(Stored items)
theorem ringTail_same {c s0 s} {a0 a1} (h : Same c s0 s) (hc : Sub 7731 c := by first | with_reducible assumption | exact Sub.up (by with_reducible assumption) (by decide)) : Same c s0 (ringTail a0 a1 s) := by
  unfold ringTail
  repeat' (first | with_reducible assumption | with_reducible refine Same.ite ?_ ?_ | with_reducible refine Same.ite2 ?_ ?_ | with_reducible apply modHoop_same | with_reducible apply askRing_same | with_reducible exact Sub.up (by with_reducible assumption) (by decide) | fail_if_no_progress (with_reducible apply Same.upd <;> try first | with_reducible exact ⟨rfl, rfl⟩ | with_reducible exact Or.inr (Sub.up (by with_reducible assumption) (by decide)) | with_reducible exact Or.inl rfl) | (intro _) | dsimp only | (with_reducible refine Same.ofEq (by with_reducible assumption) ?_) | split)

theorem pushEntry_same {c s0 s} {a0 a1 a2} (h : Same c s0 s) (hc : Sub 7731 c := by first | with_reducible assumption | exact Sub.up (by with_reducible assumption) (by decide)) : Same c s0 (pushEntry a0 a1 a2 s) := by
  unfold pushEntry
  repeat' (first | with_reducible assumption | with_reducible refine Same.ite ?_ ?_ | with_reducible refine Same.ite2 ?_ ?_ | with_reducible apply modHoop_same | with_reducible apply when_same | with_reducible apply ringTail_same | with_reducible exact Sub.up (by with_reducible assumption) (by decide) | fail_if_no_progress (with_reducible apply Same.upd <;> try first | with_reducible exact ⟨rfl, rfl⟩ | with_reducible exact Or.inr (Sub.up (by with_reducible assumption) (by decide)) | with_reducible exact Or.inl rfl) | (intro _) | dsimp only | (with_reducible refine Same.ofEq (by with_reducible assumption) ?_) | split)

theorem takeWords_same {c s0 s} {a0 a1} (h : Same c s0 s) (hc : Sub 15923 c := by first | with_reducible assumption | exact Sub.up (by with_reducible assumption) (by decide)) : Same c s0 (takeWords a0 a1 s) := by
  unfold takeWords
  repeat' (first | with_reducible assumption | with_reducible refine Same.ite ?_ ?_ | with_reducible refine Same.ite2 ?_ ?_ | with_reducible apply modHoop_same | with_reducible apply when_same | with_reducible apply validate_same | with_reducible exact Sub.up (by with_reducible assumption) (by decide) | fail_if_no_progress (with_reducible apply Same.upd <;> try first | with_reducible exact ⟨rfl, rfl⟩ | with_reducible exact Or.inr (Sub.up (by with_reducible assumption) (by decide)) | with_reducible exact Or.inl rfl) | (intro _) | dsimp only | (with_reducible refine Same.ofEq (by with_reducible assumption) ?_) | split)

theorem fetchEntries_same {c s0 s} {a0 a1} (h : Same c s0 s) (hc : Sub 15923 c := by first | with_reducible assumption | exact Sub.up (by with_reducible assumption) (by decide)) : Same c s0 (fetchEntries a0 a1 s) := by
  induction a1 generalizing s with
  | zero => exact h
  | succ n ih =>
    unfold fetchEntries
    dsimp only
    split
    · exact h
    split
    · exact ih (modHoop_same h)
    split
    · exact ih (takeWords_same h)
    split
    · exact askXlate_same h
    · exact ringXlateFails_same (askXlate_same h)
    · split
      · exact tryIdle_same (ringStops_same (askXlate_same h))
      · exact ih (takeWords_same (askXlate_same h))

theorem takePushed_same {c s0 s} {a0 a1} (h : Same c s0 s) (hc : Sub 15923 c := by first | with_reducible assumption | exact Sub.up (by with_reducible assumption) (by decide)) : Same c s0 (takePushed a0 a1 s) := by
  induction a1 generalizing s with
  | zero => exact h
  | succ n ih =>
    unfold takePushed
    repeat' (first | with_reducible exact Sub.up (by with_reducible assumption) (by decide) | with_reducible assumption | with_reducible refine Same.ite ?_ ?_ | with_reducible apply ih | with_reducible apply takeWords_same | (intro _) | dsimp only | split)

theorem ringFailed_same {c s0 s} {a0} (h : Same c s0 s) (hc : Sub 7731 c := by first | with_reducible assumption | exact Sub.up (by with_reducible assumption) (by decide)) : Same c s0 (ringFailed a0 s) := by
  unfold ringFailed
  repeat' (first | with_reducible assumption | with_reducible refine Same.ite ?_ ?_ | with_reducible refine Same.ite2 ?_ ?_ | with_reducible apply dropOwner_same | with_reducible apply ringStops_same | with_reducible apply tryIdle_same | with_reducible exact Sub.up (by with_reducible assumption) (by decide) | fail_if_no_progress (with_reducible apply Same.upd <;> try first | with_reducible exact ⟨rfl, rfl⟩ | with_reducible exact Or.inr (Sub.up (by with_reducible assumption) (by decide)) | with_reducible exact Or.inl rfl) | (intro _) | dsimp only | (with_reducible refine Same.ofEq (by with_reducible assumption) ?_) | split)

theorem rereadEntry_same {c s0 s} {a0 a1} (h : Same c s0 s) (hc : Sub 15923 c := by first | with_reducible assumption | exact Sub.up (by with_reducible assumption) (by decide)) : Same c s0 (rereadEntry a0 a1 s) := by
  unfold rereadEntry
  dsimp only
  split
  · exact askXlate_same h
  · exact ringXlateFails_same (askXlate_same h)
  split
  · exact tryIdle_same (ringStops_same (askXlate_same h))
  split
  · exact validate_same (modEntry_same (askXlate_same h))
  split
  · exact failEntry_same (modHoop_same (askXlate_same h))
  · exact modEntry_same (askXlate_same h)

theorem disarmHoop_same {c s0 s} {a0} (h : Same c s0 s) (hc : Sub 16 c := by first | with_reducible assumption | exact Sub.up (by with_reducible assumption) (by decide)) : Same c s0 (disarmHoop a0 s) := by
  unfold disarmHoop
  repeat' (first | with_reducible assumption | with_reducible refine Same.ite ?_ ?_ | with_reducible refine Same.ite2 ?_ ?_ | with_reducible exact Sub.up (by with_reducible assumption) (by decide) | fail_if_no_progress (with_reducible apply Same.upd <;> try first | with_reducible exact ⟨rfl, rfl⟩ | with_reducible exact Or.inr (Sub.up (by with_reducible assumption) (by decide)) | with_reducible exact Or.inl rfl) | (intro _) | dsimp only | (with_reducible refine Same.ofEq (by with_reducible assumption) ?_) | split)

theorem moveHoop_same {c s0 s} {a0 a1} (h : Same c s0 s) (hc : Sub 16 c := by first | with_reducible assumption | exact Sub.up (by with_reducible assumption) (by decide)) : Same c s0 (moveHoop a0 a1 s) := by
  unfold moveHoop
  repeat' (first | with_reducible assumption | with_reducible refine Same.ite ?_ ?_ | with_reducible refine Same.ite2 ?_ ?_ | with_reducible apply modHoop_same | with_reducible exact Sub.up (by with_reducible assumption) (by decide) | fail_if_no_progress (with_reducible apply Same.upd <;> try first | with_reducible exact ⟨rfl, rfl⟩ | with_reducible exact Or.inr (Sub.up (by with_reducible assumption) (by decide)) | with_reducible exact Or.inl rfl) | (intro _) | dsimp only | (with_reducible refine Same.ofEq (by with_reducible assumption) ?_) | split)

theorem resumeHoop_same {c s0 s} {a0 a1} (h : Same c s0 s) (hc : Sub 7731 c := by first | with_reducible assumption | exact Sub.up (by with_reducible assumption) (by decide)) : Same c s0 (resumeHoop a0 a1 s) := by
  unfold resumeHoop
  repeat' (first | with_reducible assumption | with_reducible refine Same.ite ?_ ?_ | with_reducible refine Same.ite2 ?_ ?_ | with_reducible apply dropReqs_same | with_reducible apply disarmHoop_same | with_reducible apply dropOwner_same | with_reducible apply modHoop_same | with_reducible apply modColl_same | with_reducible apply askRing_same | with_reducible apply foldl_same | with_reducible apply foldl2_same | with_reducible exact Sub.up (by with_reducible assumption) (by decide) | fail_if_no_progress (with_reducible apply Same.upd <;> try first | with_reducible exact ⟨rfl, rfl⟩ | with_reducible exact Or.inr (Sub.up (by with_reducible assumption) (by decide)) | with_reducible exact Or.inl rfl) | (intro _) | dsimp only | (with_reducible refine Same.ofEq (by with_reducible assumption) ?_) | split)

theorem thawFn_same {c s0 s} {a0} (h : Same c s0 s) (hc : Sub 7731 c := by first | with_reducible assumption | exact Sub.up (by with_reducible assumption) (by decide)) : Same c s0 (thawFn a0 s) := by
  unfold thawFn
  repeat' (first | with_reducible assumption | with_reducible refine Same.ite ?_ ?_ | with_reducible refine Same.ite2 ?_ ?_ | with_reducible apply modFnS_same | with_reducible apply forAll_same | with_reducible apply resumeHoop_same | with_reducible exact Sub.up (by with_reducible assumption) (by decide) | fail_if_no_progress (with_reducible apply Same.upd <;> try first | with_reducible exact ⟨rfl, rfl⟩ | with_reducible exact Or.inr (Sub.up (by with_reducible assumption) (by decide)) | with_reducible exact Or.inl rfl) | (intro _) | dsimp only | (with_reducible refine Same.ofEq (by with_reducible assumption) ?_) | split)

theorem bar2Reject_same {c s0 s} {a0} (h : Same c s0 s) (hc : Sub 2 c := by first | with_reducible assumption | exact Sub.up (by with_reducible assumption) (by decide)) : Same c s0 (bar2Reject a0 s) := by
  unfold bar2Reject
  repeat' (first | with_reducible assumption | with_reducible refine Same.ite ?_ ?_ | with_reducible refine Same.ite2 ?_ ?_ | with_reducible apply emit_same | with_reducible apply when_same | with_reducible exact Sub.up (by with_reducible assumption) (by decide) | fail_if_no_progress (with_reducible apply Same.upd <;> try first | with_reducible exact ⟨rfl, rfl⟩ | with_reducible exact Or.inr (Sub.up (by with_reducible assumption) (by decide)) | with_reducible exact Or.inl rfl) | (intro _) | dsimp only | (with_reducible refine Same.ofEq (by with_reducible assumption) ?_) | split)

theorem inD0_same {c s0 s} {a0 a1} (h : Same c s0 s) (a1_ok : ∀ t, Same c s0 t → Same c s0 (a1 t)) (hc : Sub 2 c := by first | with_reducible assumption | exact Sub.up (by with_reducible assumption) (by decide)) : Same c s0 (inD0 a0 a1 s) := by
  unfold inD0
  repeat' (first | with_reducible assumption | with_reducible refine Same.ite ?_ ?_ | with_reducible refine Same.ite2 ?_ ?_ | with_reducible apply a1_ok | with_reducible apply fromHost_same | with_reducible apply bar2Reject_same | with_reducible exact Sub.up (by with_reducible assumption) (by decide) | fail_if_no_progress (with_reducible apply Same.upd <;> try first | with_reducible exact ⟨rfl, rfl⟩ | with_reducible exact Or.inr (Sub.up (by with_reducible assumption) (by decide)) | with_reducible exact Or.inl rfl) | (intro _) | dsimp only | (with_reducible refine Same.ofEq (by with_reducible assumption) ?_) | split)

- [Try it]
Among the entries above, the lines between the ones containing "(takeWords a0 a1 s) := by" and "unfold takeWords", inclusive, are to be transcribed exactly. No other line is to be given.

- [Answer space]
theorem takeWords_same {c s0 s} {a0 a1} (h : Same c s0 s) (hc : Sub 15923 c := by first | with_reducible assumption | exact Sub.up (by with_reducible assumption) (by decide)) : Same c s0 (takeWords a0 a1 s) := by
  unfold takeWords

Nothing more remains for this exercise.